To nourish my mind with useful things, to understand and grapple with injustice and the places of life which are painful, but not to dwell in them. To use this separation to give me a greater resiliency that I may do things that are of greater meaning and greater personal satisfaction. To seek out answers in the spirit of joy and transformation. To take in information only as it helps me grow, change, refine my perspective, instead of merely to entertain or inform me of things I already know, reinforcing self-evident truths. To know that I am fortunate to have this space to do these things and to shelter myself when others cannot do so. To draw strength from that shelteredness to help others who are not as fortunate.
I will create a space for the life of the mind that will be sacred and inviolable. It will be filled with the writings of Atwood and Gaiman and Pratchett and the rest, with the scent of journals and crisp paper, with the taste of coffee (without milk) and a wider perspective and deeper thinking than compelled by the article-of-the-moment. It will be warm; it will cozy; it will be challenging and uncomfortable; it will be welcoming and needed. It will be rich with meaning, even if only for me, and that’s completely all right. It only needs to be for me. It is an important part of the well-spring from which I will nurture myself.
On Making More
I’m renewing my commitment to write weekly. I said it above and I will say it again here. No more excuses, no more having something else come up that makes it easier to ignore the high activation energy to write. No more stalling, but no self-belittling for the times that I slip.
If you’ve read this far, I’m imaging you to be a friend, someone I’ve spent a lot of time with in real life. I’m picturing you cheering me on, nodding in agreement, being happy to read my life affirmations. And I’m hoping you’ll help me, keep me honest, read what I write, comment on it, give me encouragement, tell me the things that you wish I would talk about here. Remind me of the best conversations we’ve had that were wonderful and useful, the lessons that we learned together that everyone can use. Check in on how the eating is going, in a gentle way.
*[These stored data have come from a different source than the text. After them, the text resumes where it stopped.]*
-- ==== Sys2Proof/Tests/Slice0.lean ====
section
/-! SUPPORT. Tests of the model on words and values of the specification, and witnesses that the statements' hypotheses can
be met. -/

-- The theorems are elaborated one after another: many at once, each waiting for the kernel, take too much memory.
set_option Elab.async false

namespace Sys2Proof.Tests

open Sys2Proof Sys2Proof.Machine Sys2Proof.Spec

/-! ### Small machines -/

/-- Full-form fields: D, A, B and a type, everything else zero. -/
def fw (d a b : BitVec 10) (ty : Ty) : Full :=
  { d := d, a := a, b := b, g := 0, ng := false, fsel := false, dsel := 0, ty := ty, rm := .rne, sat := false, ub := false,
    opx := 0 }

/-- A header of one word without flags (R125). -/
def headWord (coll : Bool) : Nat := 3 * 2 ^ 62 + 2 ^ 57 + 15 * 2 ^ 41 + 15 * 2 ^ 37 + (if coll then 2 ^ 32 else 0)

/-- At header 0 and word index `widx`, with this gathering mask. -/
def posOf (st : TState) (widx : Nat) (gmask : Quad) : Pos := ⟨st, 0, 0, widx, none, gmask, 0, none, 0⟩

/-- A sheaf of one slot at the only word of the clause at 0. -/
def issueOf (sup : Bool) (slot : Nat) (coll : Bool) : Issue :=
  ⟨sup, 0, ⟨1, 0, 15, 15, false, 0, coll⟩, 1, [slot], 1, 0, [], none, none, 0, 0, none, []⟩

def wordOf (i : Instr) : Quad := BitVec.ofNat 64 ((encode i).getD 0)

/-- The only thread of a team, in the sheaf at word 1 of the clause at 0, with the registers given from V0 on. -/
def th (v : List Reg) : Thread :=
  { newThread ⟨0, 1, false, 1, 0, 0, 1, 64⟩ with
    v := v ++ List.replicate (64 - v.length) 0
    pos := posOf .inSheaf 1 1 }

/-- The same as a supervisor's thread. -/
def supTh (v : List Reg) : Thread := { th v with id := ⟨0, 1, true, 0, 0, 0, 1, 64⟩ }

/-- The core whose only clause holds the word of `i`, at issue for one thread. -/
def soloCore (i : Instr) (coll : Bool) (t : Thread) : Core :=
  let code := [BitVec.ofNat 64 (headWord coll), wordOf i, BitVec.ofNat 64 (headWord false), 0x0830000000000000]
  { Core.reset with
    team := some ⟨1, 0, false⟩, sup := some ⟨code, 1, 0⟩, code := code, threads := [t]
    issue := some (issueOf t.id.sup 0 coll) }

def solo (i : Instr) (coll : Bool) (t : Thread) : State := { State.reset with cores := State.reset.cores.set 0 (soloCore i coll t) }

/-- The thread after the word, or none if the machine does not go on. -/
def ran (i : Instr) (t : Thread) : Option Thread :=
  match exec i (solo i false t) with
  | .next s => s.thread 0 0
  | _ => none

/-- V register `n` after the word in a thread with registers `v`. -/
def outV (i : Instr) (v : List Reg) (n : Nat) : Option Reg := (ran i (th v)).map (readV · n)

/-- V register `n` and the flags after the word. -/
def outF (i : Instr) (v : List Reg) (n : Nat) : Option (Reg × Reg) := (ran i (th v)).map fun t => (readV t n, t.sr.fsr)

/-- Predicate `n` after the word. -/
def outP (i : Instr) (v : List Reg) (n : Nat) : Option Bool := (ran i (th v)).map (readP · n)

/-- What the word leaves to land: registers and flags (R314). -/
def outLate (i : Instr) (v : List Reg) : Option (List (List (Nat × Reg) × Reg)) :=
  (ran i (th v)).map fun t => t.res.map fun r => (r.regs, r.fsr)

def s32 (d a b : BitVec 10) : Full := fw d a b .s32
def n32 (d a b : BitVec 10) : Full := fw d a b .n32
def f32 (d a b : BitVec 10) : Full := fw d a b .f32
def noT (d a b : BitVec 10) : Full := fw d a b .b32


/-! ### Words of the specification, and the instructions they stand for -/

/-- The worked example of R113. -/
theorem test_word_add : decodeNat 0x0020100501981000 = .one (.add { s32 4 5 6 with g := 3 }) := by decide

/-- The first failing word of R129. -/
theorem test_word_add_bad_opx : decodeNat 0x0020100501981020 = .bad .fields := by decide

/-- R122. -/
theorem test_word_pair : decodeNat 0x4080802842020090 = .pair (.pairedAddS32 ⟨.a, 4, 5, 0, false, false⟩) (.pairedFmulF32 ⟨.b, 8, 9, 0, false, false⟩) := by decide

/-- Class Y in half A (R129). -/
theorem test_word_pair_bad : decodeNat (0x4080802842020090 + 0x41 * 2 ^ 55) = .bad .pairing := by decide

/-- R129. -/
theorem test_word_header_inside : decodeNat 0xC6012BE100000000 = .bad .header := by decide

/-- The worked header of R125. -/
theorem test_header_fields : toHeader 0xC6012BE100000000 = some ⟨3, 9, 5, 15, false, 0, true⟩ := by decide

/-- R34. -/
theorem test_header_gather : toHeader 0xC4001FF800000000 = some ⟨2, 0, 15, 15, true, 4, false⟩ := by decide

/-- R124. -/
theorem test_word_addi : decodeNat 0x80401000FFFFFFFE = .one (.addi ⟨1, 0, 0, 0xFFFFFFFE⟩) := by decide

/-- R143. -/
theorem test_word_setp : decodeNat 0x0300040100801002 = .one (.setp { s32 1 1 2 with opx := 2 }) := by decide

/-- R161. -/
theorem test_word_ffma : decodeNat 0x1030280B03003000 = .one (.ffma (f32 10 11 12)) := by decide

/-- R171. -/
theorem test_word_cvtpk : decodeNat 0x181050080000408C = .one (.cvtpk { fw 20 8 0 .e4m3 with sat := true, opx := 0x0C }) := by decide

/-- R173. -/
theorem test_word_dot4 : decodeNat 0x1910180200C00802 = .one (.dot4 { fw 6 2 3 .s8 with opx := 2 }) := by decide

/-- R182. -/
theorem test_word_atom : decodeNat 0x20400C0101402000 = .one (.atom (n32 3 1 5)) := by decide

/-- R182. -/
theorem test_word_fence : decodeNat 0x2200240000000003 = .one (.fence { noT 9 0 0 with opx := 3 }) := by decide

/-- R204. -/
theorem test_word_scan : decodeNat 0x2330080100003001 = .one (.scan { f32 2 1 0 with opx := 1 }) := by decide

/-- R205. -/
theorem test_word_sample : decodeNat 0x2340100100803041 = .one (.sample { f32 4 1 2 with ub := true, opx := 1 }) := by decide

/-- R148. -/
theorem test_word_loop : decodeNat 0x84C0000000000008 = .one (.loop ⟨0, 0, 0, 8⟩) := by decide

/-- R148. -/
theorem test_word_lend : decodeNat 0x8500000000000004 = .one (.lend ⟨0, 0, 0, 4⟩) := by decide

/-- R157. -/
theorem test_word_dispatch_pc : decodeNat 0x0910000000000001 = .one (.dispatchPc { noT 0 0 0 with opx := 1 }) := by decide

/-- R209. -/
theorem test_word_copy_in : decodeNat 0x2800500A03000000 = .one (.copyIn (noT 20 10 12)) := by decide

/-- R209. -/
theorem test_word_fwait : decodeNat 0x2B00581400000000 = .one (.fwait (noT 22 20 0)) := by decide

/-- R238. -/
theorem test_word_wload : decodeNat 0x2880280200084000 = .one (.wload { fw 10 2 0 .e4m3 with g := 1 }) := by decide

/-- R238. -/
theorem test_word_mma : decodeNat 0x2890300701084000 = .one (.mma { fw 12 7 4 .e4m3 with g := 1 }) := by decide

/-- R239. -/
theorem test_word_task_take : decodeNat 0x3000200001008040 = .one (.taskTake { noT 8 0 4 with dsel := 1, ub := true }) := by decide

/-- R416. -/
theorem test_word_sup_pwait : decodeNat 0x3C00080000000000 = .one (.supPwait (noT 2 0 0)) := by decide

/-- R416. -/
theorem test_word_sup_resume : decodeNat 0x3C303C0300500000 = .one (.supResume { noT 15 3 1 with g := 2 }) := by decide

/-- R77: in a machine in which nothing can happen, whatever unit the last event named, TIME goes on. -/
theorem test_idle_machine_ticks : (match step { State.reset with cur := 5, sub := 3, ix := 1 } with
    | .next s => s.time == 1
    | _ => false) = true := by decide +kernel

/-- ADDI V1, V0, -2 as the first word after reset. -/
theorem test_fetch_runs_the_word : (match step (State.reset.withFetchWord 64 0x80401000FFFFFFFE) with
    | .next s => (s.thread 0 0).map (readV · 1) | _ => none) = some 0xFFFFFFFE := by decide +kernel


/-! ### Ill-formed terms, one for each check of `staticOk` (R116, R121, R128) -/

/-- A type that ADD does not accept. -/
theorem test_ill_type : ¬ Instr.WellFormed (.add (fw 2 0 1 .f32)) := by unfold Instr.WellFormed; decide

/-- OPX unused. -/
theorem test_ill_opx : ¬ Instr.WellFormed (.add { s32 2 0 1 with opx := 1 }) := by unfold Instr.WellFormed; decide

/-- RM unused. -/
theorem test_ill_rm : ¬ Instr.WellFormed (.add { s32 2 0 1 with rm := .rz }) := by unfold Instr.WellFormed; decide

/-- SAT not accepted. -/
theorem test_ill_sat : ¬ Instr.WellFormed (.mulh { s32 2 0 1 with sat := true }) := by unfold Instr.WellFormed; decide

/-- DSEL unused. -/
theorem test_ill_dsel : ¬ Instr.WellFormed (.add { s32 2 0 1 with dsel := 1 }) := by unfold Instr.WellFormed; decide

/-- FSEL unused. -/
theorem test_ill_fsel : ¬ Instr.WellFormed (.add { s32 2 0 1 with fsel := true }) := by unfold Instr.WellFormed; decide

/-- UB not accepted. -/
theorem test_ill_ub : ¬ Instr.WellFormed (.neg { s32 2 0 1 with ub := true }) := by unfold Instr.WellFormed; decide

/-- UB is 1 in TASK.TAKE. -/
theorem test_ill_must_ub : ¬ Instr.WellFormed (.taskTake (noT 8 0 4)) := by unfold Instr.WellFormed; decide

/-- A reserved uniform number. -/
theorem test_ill_uniform : ¬ Instr.WellFormed (.add { s32 2 0 0x10F with ub := true }) := by unfold Instr.WellFormed; decide

/-- A pair starts at an even register. -/
theorem test_ill_odd_pair : ¬ Instr.WellFormed (.addD (noT 3 0 2)) := by unfold Instr.WellFormed; decide

/-- Eight registers start at a multiple of eight. -/
theorem test_ill_block : ¬ Instr.WellFormed (.taskTake { noT 9 0 4 with ub := true }) := by unfold Instr.WellFormed; decide

/-- A predicate is 0 to 7. -/
theorem test_ill_pred : ¬ Instr.WellFormed (.setp { s32 8 1 2 with opx := 2 }) := by unfold Instr.WellFormed; decide

/-- An unused register field. -/
theorem test_ill_unused : ¬ Instr.WellFormed (.exit (noT 1 0 0)) := by unfold Instr.WellFormed; decide

/-- A fence mask is 0 to 31. -/
theorem test_ill_mask : ¬ Instr.WellFormed (.fence (noT 2 32 0)) := by unfold Instr.WellFormed; decide

/-- A loop counter is 0 or 1. -/
theorem test_ill_imm : ¬ Instr.WellFormed (.lend ⟨2, 0, 0, 0⟩) := by unfold Instr.WellFormed; decide

/-- Class Y stands in half B. -/
theorem test_ill_half_side : ¬ Instr.WellFormed (.pairedFmulF32 ⟨.a, 8, 9, 0, false, false⟩) := by unfold Instr.WellFormed; decide

/-- Two halves that write one register (R121). -/
theorem test_ill_pair : ¬ pairWellFormed (.pairedAddS32 ⟨.a, 4, 5, 0, false, false⟩) (.pairedFmulF32 ⟨.b, 4, 6, 0, false, false⟩) := by
  intro h; exact absurd (show pairOk _ _ _ _ = true from h) (by decide)


/-! ### Integers (R133 to R144) -/

theorem test_mov : outV (.mov (noT 2 0 0)) [7] 2 = some 7 := by decide

/-- Predicate 0, negated: the second source. -/
theorem test_sel : outV (.sel { noT 2 0 1 with opx := 8 }) [7, 9] 2 = some 9 := by decide

theorem test_add_wraps : outV (.add (s32 2 0 1)) [0xFFFFFFFF, 2] 2 = some 1 := by decide

theorem test_add_sat : outF (.add { s32 2 0 1 with sat := true }) [0x7FFFFFFF, 1] 2 = some (0x7FFFFFFF, 0x20) := by decide

theorem test_sub_wraps : outV (.sub (n32 2 0 1)) [0, 1] 2 = some 0xFFFFFFFF := by decide

theorem test_mul_wraps : outV (.mul (n32 2 0 1)) [0x10000, 0x10001] 2 = some 0x10000 := by decide

theorem test_mulh_signed : outV (.mulh (s32 2 0 1)) [0xFFFFFFFF, 5] 2 = some 0xFFFFFFFF := by decide

theorem test_mulh_unsigned : outV (.mulh (n32 2 0 1)) [0xFFFFFFFF, 0xFFFFFFFF] 2 = some 0xFFFFFFFE := by decide

theorem test_mad : outV (.mad (s32 2 0 1)) [3, 4, 5] 2 = some 17 := by decide

/-- −7 by 2 gives −3 (R135). -/
theorem test_div : outV (.div (s32 2 0 1)) [0xFFFFFFF9, 2] 2 = some 0xFFFFFFFD := by decide

theorem test_div_zero : outV (.div (n32 2 0 1)) [5, 0] 2 = some 0xFFFFFFFF := by decide

/-- −7 by 2 leaves −1 (R135). -/
theorem test_rem : outV (.rem (s32 2 0 1)) [0xFFFFFFF9, 2] 2 = some 0xFFFFFFFF := by decide

theorem test_rem_zero : outV (.rem (s32 2 0 1)) [5, 0] 2 = some 5 := by decide

theorem test_min_signed : outV (.min (s32 2 0 1)) [0xFFFFFFFF, 1] 2 = some 0xFFFFFFFF := by decide

theorem test_max_unsigned : outV (.max (n32 2 0 1)) [0xFFFFFFFF, 1] 2 = some 0xFFFFFFFF := by decide

/-- R134. -/
theorem test_abs_least : outV (.abs (s32 2 0 0)) [0x80000000] 2 = some 0x80000000 := by decide

/-- R134. -/
theorem test_neg_sat : outF (.neg { s32 2 0 0 with sat := true }) [0x80000000] 2 = some (0x7FFFFFFF, 0x20) := by decide

theorem test_and : outV (.and (noT 2 0 1)) [0xF0F0, 0xFF00] 2 = some 0xF000 := by decide

theorem test_or : outV (.or (noT 2 0 1)) [0xF0F0, 0xFF00] 2 = some 0xFFF0 := by decide

theorem test_xor : outV (.xor (noT 2 0 1)) [0xF0F0, 0xFF00] 2 = some 0x0FF0 := by decide

theorem test_andn : outV (.andn (noT 2 0 1)) [0xF0F0, 0xFF00] 2 = some 0x00F0 := by decide

theorem test_not_pair : outV (.not (fw 2 0 0 .b64)) [0, 0xFFFFFFFF] 2 = some 0xFFFFFFFF := by decide

/-- A count of the full width. -/
theorem test_shl_full : outV (.shl (noT 2 0 1)) [1, 32] 2 = some 0 := by decide

/-- Bits 31:8 of the count are ignored. -/
theorem test_shrl_count_8_bits : outV (.shrl (noT 2 0 1)) [8, 0x101] 2 = some 4 := by decide

theorem test_shra_full : outV (.shra (s32 2 0 1)) [0x80000000, 255] 2 = some 0xFFFFFFFF := by decide

theorem test_rotl_mod : outV (.rotl (noT 2 0 1)) [0x80000001, 33] 2 = some 3 := by decide

theorem test_bfx_signed : outV (.bfx (s32 2 0 1)) [0x00000F70, 0x0404] 2 = some 7 := by decide

/-- Length 32 at position 31 is cut to 1. -/
theorem test_bfx_top : outV (.bfx (s32 2 0 1)) [0x80000000, 0x201F] 2 = some 0xFFFFFFFF := by decide

theorem test_bfi : outV (.bfi (noT 2 0 1)) [0xFF, 0x0404, 0] 2 = some 0xF0 := by decide

/-- The first row of R139. -/
theorem test_perm_nibbles : outV (.perm (noT 2 0 1)) [0x1234F8A7, 0x0007B9AC] 2 = some 0xFFF8FA07 := by decide

/-- The third row of R139. -/
theorem test_perm_bytes : outV (.perm (noT 2 0 1)) [0x1234F8A7, 0x00000443] 2 = some 0xA7F83412 := by decide

theorem test_clz_zero : outV (.clz (fw 2 0 0 .b64)) [0, 0] 2 = some 64 := by decide

theorem test_popc : outV (.popc (noT 2 0 0)) [0xF00F] 2 = some 8 := by decide

theorem test_brev : outV (.brev (noT 2 0 0)) [1] 2 = some 0x80000000 := by decide

theorem test_lea : outV (.lea { noT 2 0 1 with opx := 2 }) [0x1000, 3] 2 = some 0x100C := by decide

theorem test_add_d_carries : outV (.addD (noT 4 0 2)) [0xFFFFFFFF, 0, 1, 0] 5 = some 1 := by decide

theorem test_movi : outV (.movi ⟨2, 0, 0, 0x1234⟩) [] 2 = some 0x1234 := by decide

theorem test_addi : outV (.addi ⟨1, 0, 0, 0xFFFFFFFE⟩) [1] 1 = some 0xFFFFFFFF := by decide

theorem test_setp_signed : outP (.setp { s32 1 1 2 with opx := 2 }) [0, 0xFFFFFFFF, 0] 1 = some true := by decide

theorem test_setp_unsigned : outP (.setp { n32 1 1 2 with opx := 2 }) [0, 0xFFFFFFFF, 0] 1 = some false := by decide

theorem test_pand_negates : outP (.pand { noT 1 0 0 with opx := 2 }) [] 1 = some false := by decide

theorem test_por : outP (.por (noT 1 2 0)) [] 1 = some true := by decide

theorem test_pxor : outP (.pxor (noT 1 0 0)) [] 1 = some false := by decide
Understand that there will be weeks I don’t eat properly, and I’ll probably be grumpy admitting it. But being there to care, and to ask, and to push me to meet these goals and live up to these reflections will be invaluable for me.
We’re all in this together. Time for me to do a better job of keeping myself in it with everyone I care for, and doing my planning for that in long-term and the short-term.
I’ll be glad to have your help while I’m doing it.